# Looking for young male rat, long island NY



## ArmyWife3409 (Apr 4, 2010)

Hi everyone. My name is KC and I recently purchased the most amazing little rat from a pet store. Unfortunately, I knew nothing about rats at the time, and by the time I went back to get him a litter mate, they were all gone as feeders. I found a breeder that specialized in dumbo rats, and I am waiting for a call back. Unfortunately I haven't heard anything from him, and every day that my little buddy spends alone I am heartbroken for him - I know that even though he gets about four or five hours of attention a day, I can't replace a cage mate. 

Whatever little guy we adopt would have a permanent, loving home, fresh fruits, veggies and snacks, toys to play with, and of course, a brother to love! I pride myself on the amount of care I provide for my animals, and they are really more like my children. I am hoping to stay around this forum and learn as much as I can about owning and caring for rats - so I'd be more than happy to provide updates, pictures, ect. as the little baby grows! 

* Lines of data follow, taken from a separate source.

-- ==== Sys2Proof/Tests/Slice0.lean ====
section
/-! SUPPORT. Tests: words and values from the spec's encodings and test vectors (95_test_vectors.md, V and P numbers), and
for every statement with hypotheses a witness that meets them. -/

namespace Sys2Proof.Tests

open Sys2Proof.Machine

/-! Builders. -/

/-- Parameters with a timeout, a length limit and a host value width, two frames. -/
def params (timeout limit width : Option Nat) : Params :=
  { readyTimeoutPolls := timeout, cmdaFraming := .twoFrames, hostValueWidth := width, reqMaxWords := limit }

/-- An environment that presents nothing, with DEV's coming draws. -/
def dev (hrdy : List Bool) (miso : List Byte) : Env :=
  { resetN := [], requests := [], hrdy := hrdy, miso := miso, draws := 0 }

/-- The record `r` just accepted on an idle bus. -/
def accepted (p : Params) (r : Request) (env : Env) : State := latch r (State.launch p env)

/-- CMD 0x0302 in its frame, at word `widx` in phase `ph`. -/
def inCmd (p : Params) (ph : Phase) (widx : Nat) (env : Env) : State :=
  { accepted p (encode (.cmd 0x0302)) env with
    frames := [[0x6000#16, 0x0302#16]], phase := ph, csN := false, widx := widx, sent := widx
    rxq := List.replicate widx 0#16
    trace := if widx = 0 then [.csl] else [.csl, .poll true, .xfer 0x60#8 0#8, .xfer 0x00#8 0#8] }

/-- A request that is done, with its outcome. -/
def finished (i : Instr) (o : Response) : State :=
  { accepted Params.default (encode i) (dev [] []) with phase := .done, outcome := o }

/-- A part of the state after a step. -/
def after {α : Type} (f : State → α) (r : StepResult) : Option α := (nextOf r).map f

/-! Well-formedness refuses. -/

theorem test_wf_opcode_too_wide : (Instr.cmd 0x10000).wf (some 16) = false := by decide
theorem test_wf_words_too_wide : (Instr.wrd [0, 0x10000]).wf (some 16) = false := by decide
theorem test_wf_cmda_opcode_too_wide : (Instr.cmda 0x10000 [0]).wf (some 16) = false := by decide
theorem test_wf_cmda_words_too_wide : (Instr.cmda 0 [0x10000]).wf (some 16) = false := by decide
theorem test_wf_w2b_too_wide : (Instr.w2b [0x20000]).wf (some 17) = false := by decide
theorem test_wf_record_too_wide :
    ({ bareRequest 0#16 with opc := 0x10000 } : Request).fits (some 16) = false ∧
    ({ bareRequest 0#16 with words := [0x10000] } : Request).fits (some 16) = false := by decide
theorem test_wf_timeout_zero : (params (some 0) none none).wf = false := by decide
theorem test_wf_width_below_16 : (params none none (some 15)).wf = false := by decide
theorem test_wf_limit_zero : (params none (some 0) none).wf = false := by decide
theorem test_wf_admits : (params (some 1) (some 1) (some 16)).wf = true ∧ (Instr.cmd 0xFFFF).wf (some 16) = true ∧
    (Instr.wrd [0x10000]).wf none = true := by decide

/-! Decoding, from headers written out bit by bit (R68, R69): RSV thirteen bits, OP three. -/

theorem test_decode_cmd :
    decode { hdr := 0b0000000000000#13 ++ 0b000#3, opc := 0x0302, words := [7], count := 9, bytes := [1#8] } =
      .instr (.cmd 0x0302) := by decide
theorem test_decode_wrd :
    decode { hdr := 0b0000000000000#13 ++ 0b001#3, opc := 5, words := [0x1234], count := 9, bytes := [1#8] } =
      .instr (.wrd [0x1234]) := by decide
theorem test_decode_rdd :
    decode { hdr := 0b0000000000000#13 ++ 0b010#3, opc := 5, words := [7], count := 20, bytes := [1#8] } =
      .instr (.rdd 20) := by decide
theorem test_decode_cmda :
    decode { hdr := 0b0000000000000#13 ++ 0b011#3, opc := 0x0011, words := [0x1234, 1], count := 9, bytes := [1#8] } =
      .instr (.cmda 0x0011 [0x1234, 1]) := by decide
theorem test_decode_w2b :
    decode { hdr := 0b0000000000000#13 ++ 0b100#3, opc := 5, words := [0xFFFF], count := 9, bytes := [1#8] } =
      .instr (.w2b [0xFFFF]) := by decide
theorem test_decode_b2w :
    decode { hdr := 0b0000000000000#13 ++ 0b101#3, opc := 5, words := [7], count := 9, bytes := [0x06#8, 0x2C#8] } =
      .instr (.b2w [0x06#8, 0x2C#8]) := by decide
theorem test_decode_op_six : decode (bareRequest (0b0000000000000#13 ++ 0b110#3)) = .reservedOp 0x0006#16 := by decide
theorem test_decode_op_seven : decode (bareRequest (0b0000000000000#13 ++ 0b111#3)) = .reservedOp 0x0007#16 := by
  decide
theorem test_decode_rsv_low : decode (bareRequest (0b0000000000001#13 ++ 0b000#3)) = .reservedBits 0x0008#16 := by
  decide
theorem test_decode_rsv_high : decode (bareRequest (0b1000000000000#13 ++ 0b101#3)) = .reservedBits 0x8005#16 := by
  decide

/-- The header values of R69. -/
theorem test_encode_headers :
    [Instr.cmd 0, .wrd [], .rdd 0, .cmda 0 [], .w2b [], .b2w []].map (fun i => (encode i).hdr) =
      [0x0000#16, 0x0001#16, 0x0002#16, 0x0003#16, 0x0004#16, 0x0005#16] := by decide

If anyone knows of any breeders, or young rats around me that could use a home, I'd be really appreciative, and so would Feivel!


----------



## rattiesalem24 (Feb 21, 2010)

Have you looked at the Big Apple Rattery?
I just googled rat breeders in long island, Ny, so I'm not sure if they are reliable or not, I'm sorry.
http://www.myspace.com/bigapplerattery


----------



## ArmyWife3409 (Apr 4, 2010)

Actually, reading her myspace, she seems like a legit enough breeder - she even mentions the goals she has with each breading, and says she needs a minimum of 3 babies reserved before she even breeds a pair... Thank you so much for your help, we'll see what happens!


----------



## rattiesalem24 (Feb 21, 2010)

Yay! I hope everything works out!
Your Welcome ;D.

*Please* tell me if it works out!


----------



## ArmyWife3409 (Apr 4, 2010)

She never got back to me, so unfortunately, it didn't work out. I'm still actively searching for my third, although I have found Fievel a playmate... Any other ideas?


----------



## Lea (May 15, 2009)

I just saw this post on Goosemoose for one in NYC:

http://www.goosemoose.com/component/option,com_smf/Itemid,118/forum,rat/topic,4068871.0


----------



## TomsDumbos (Apr 13, 2010)

I am in NJ (near Philadelphia).

I have some baby males available right now. If you are still looking shoot me an email at [email protected]

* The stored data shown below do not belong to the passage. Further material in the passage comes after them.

-- ==== Sys2Proof/Certificates/Slice0/Obligations.lean ====
section
/-! DEFINITION. The statements for the provers. Each docstring names the rule it rests on. A statement whose title or
docstring names a log entry rests there on a choice of the model. The marks that `answered` and `marked` leave (the count a
port's link has used, the count of an answer) are the model's own everywhere: log 4, log 9, log 18. -/

open Sys2Proof Sys2Proof.Machine

/-! ### Steps -/

/-- A step takes the command at the front of the queue and answers what `exec` answers on the state with the queue's rest; on an
empty queue the block idles (log 5, the model's choice). -/
def Obligations.StepTakesFrontCommand : Prop :=
  (∀ (c : Instr) (rest : List Instr) (s : State), s.pending = c :: rest → step s = exec c { s with pending := rest }) ∧
  ∀ s : State, s.pending = [] → step s = .next s

/-- Every command answers a next state, in which the cyclic levels, the pins, the captures of the count and the reports
stand as the end of the count shows them. -/
def Obligations.EveryCommandAnswersSettledState : Prop :=
  ∀ (c : Instr) (s : State), ∃ t, exec c s = .next t ∧ t.settled

/-- What settling changes, and that it changes nothing else: the driven level of OUTPUT_CYCLE lines, which is the program level
of R61; the quality of captures of the count (R74); the body of a SYNC_CHANGE of the count (R112); of the answers of the
count the snapshots of TIME_READ, STATUS_READ, PLAN_READ and OPEN (R16, R17, R132, R149, R153), and the captures and the
SYNC_CHANGE of the count that a JOURNAL_READ or a NOTE_READ shows; and the output pins by mode (R51) and ATTN_n (R166). -/
def Obligations.SettlingChangesOnlyReportsLevelsAndPins : Prop :=
  ∀ s : State,
    s.settle.pending = s.pending ∧ s.settle.resetLow = s.resetLow ∧ s.settle.straps = s.straps ∧
    s.settle.refinIn = s.refinIn ∧ s.settle.lineIn = s.lineIn ∧ s.settle.time = s.time ∧ s.settle.sync = s.sync ∧
    s.settle.schedule = s.schedule ∧ s.settle.plan = s.plan ∧ s.settle.count = s.count ∧
    (∀ k, (s.line k).mode ≠ .outputCycle ∨ (s.line k).active = none → s.settle.line k = s.line k) ∧
    (∀ k g, (s.line k).mode = .outputCycle → (s.line k).active = some g →
      s.settle.line k = (s.line k).drivenAt (some (
        if g.force = .high then .high
        else if g.force = .low then .low
        else if g.rise.toNat < g.fall.toNat then
          (if g.rise.toNat ≤ s.time.phase.toNat ∧ s.time.phase.toNat < g.fall.toNat then .high else .low)
        else if g.fall.toNat < g.rise.toNat then
          (if g.rise.toNat ≤ s.time.phase.toNat ∨ s.time.phase.toNat < g.fall.toNat then .high else .low)
        else .low))) ∧
    s.settle.journal.counter = s.journal.counter ∧ s.settle.journal.subs = s.journal.subs ∧
    s.settle.journal.missed = s.journal.missed ∧
    s.settle.journal.records =
      s.journal.records.map (fun r => { r with quality := if r.stamp = s.count.serial then s.sync.state else r.quality }) ∧
    (∀ p, s.settle.queue p = { s.queue p with entries := (s.queue p).entries.map fun n =>
      if n.stamp = s.count.serial ∧ n.body.kind = .syncChange then
        { n with body := .syncChange s.sync.state s.time.epoch s.sync.lastE }
      else n }) ∧
    (∀ p, s.settle.port p = { s.port p with responses := (s.port p).responses.map fun r =>
      if r.stamp = s.count.serial then { r with body := r.body.refresh s p } else r }) ∧
    (∀ (p : PortId) (b : Body), b.refresh s p = (match b with
      | .opened _ _ _ _ => .opened p (s.port p).session s.plan.number s.sync.state
      | .status _ => .status
          { sessionMap := s.openPorts, session := (s.port p).session, state := s.sync.state, epoch := s.time.epoch,
            planNumber := s.plan.number, proposal := s.plan.proposal.map (·.state),
            scheduleOccupancy := s.schedule.entries.length, journalOccupancy := s.journal.records.length,
            entryCount := s.schedule.entries.countP (fun x => decide (x.owner = some p)), missed := s.missed p }
      | .time _ => .time ⟨s.time.t, s.time.frame, s.time.phase, s.time.len, s.sync.state, s.time.epoch, s.plan.number,
          s.sync.lastE, s.sync.strayCount⟩
      | .planRead _ => .planRead ⟨s.plan.record, s.plan.number, s.plan.proposal⟩
      | .journal items left => .journal (items.map fun i => match i with
          | .gap n => .gap n
          | .capture r => .capture { r with quality := if r.stamp = s.count.serial then s.sync.state else r.quality }) left
      | .note ⟨.ordinary n, queued, lost⟩ => .note ⟨.ordinary (if n.stamp = s.count.serial ∧ n.body.kind = .syncChange then
          { n with body := .syncChange s.sync.state s.time.epoch s.sync.lastE } else n), queued, lost⟩
      | b => b)) ∧
    (∀ k, s.settle.outputs.linePins[k] = (match (s.line k).mode, (s.settle.line k).driven with
      | .off, _ => (s.line k).safe
      | .input, _ => .highz
      | .outputEvent, some .high => .high
      | .outputEvent, some .low => .low
      | .outputEvent, none => .highz
      | .outputCycle, some .high => .high
      | .outputCycle, some .low => .low
      | .outputCycle, none => .highz)) ∧
    (∀ p, s.settle.outputs.attn[p] = .low ↔ (s.queue p).size ≠ 0)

There is no fee for my little guys. If you are willing to come all the way down here to pick them up that is fee enough LOL.


----------



## ArmyWife3409 (Apr 4, 2010)

Thank you so much for your help everyone! I am still searching for my perfect little man to go with the other two, and all of this help is very much appreciated! 

Tom, I just shot you an email. Thanks so much for responding! Honestly, maybe I'm crazy, but I could so go on a road trip to pick up a new baby. My hubby is just crazy enough to agree with me ( the gas being my only birthday gift... lol)


----------



## susb8383 (Feb 24, 2007)

Hi,

Did you find a little guy?

Here's another option. Why not consider adopting from a rescue? There's a rescue group in Maine that is trying to find homes for their rats quickly because they had a huge influx of babies and the foster homes are all full. I got a few rats from this group in the past and they've been really great (both the people and the rats).

I live in Massachusetts but my mother lives in New York. If you're willing to adopt from this group, I would be happy to be part of a caravan to get him to you. It would give me an excuse to visit my mom, which I'm sure she would love.

This is their website. They are having a special right now on neutered males (called No Nuts Allowed  )
http://mainelyratrescue.org/rattieblog2/?page_id=18


----------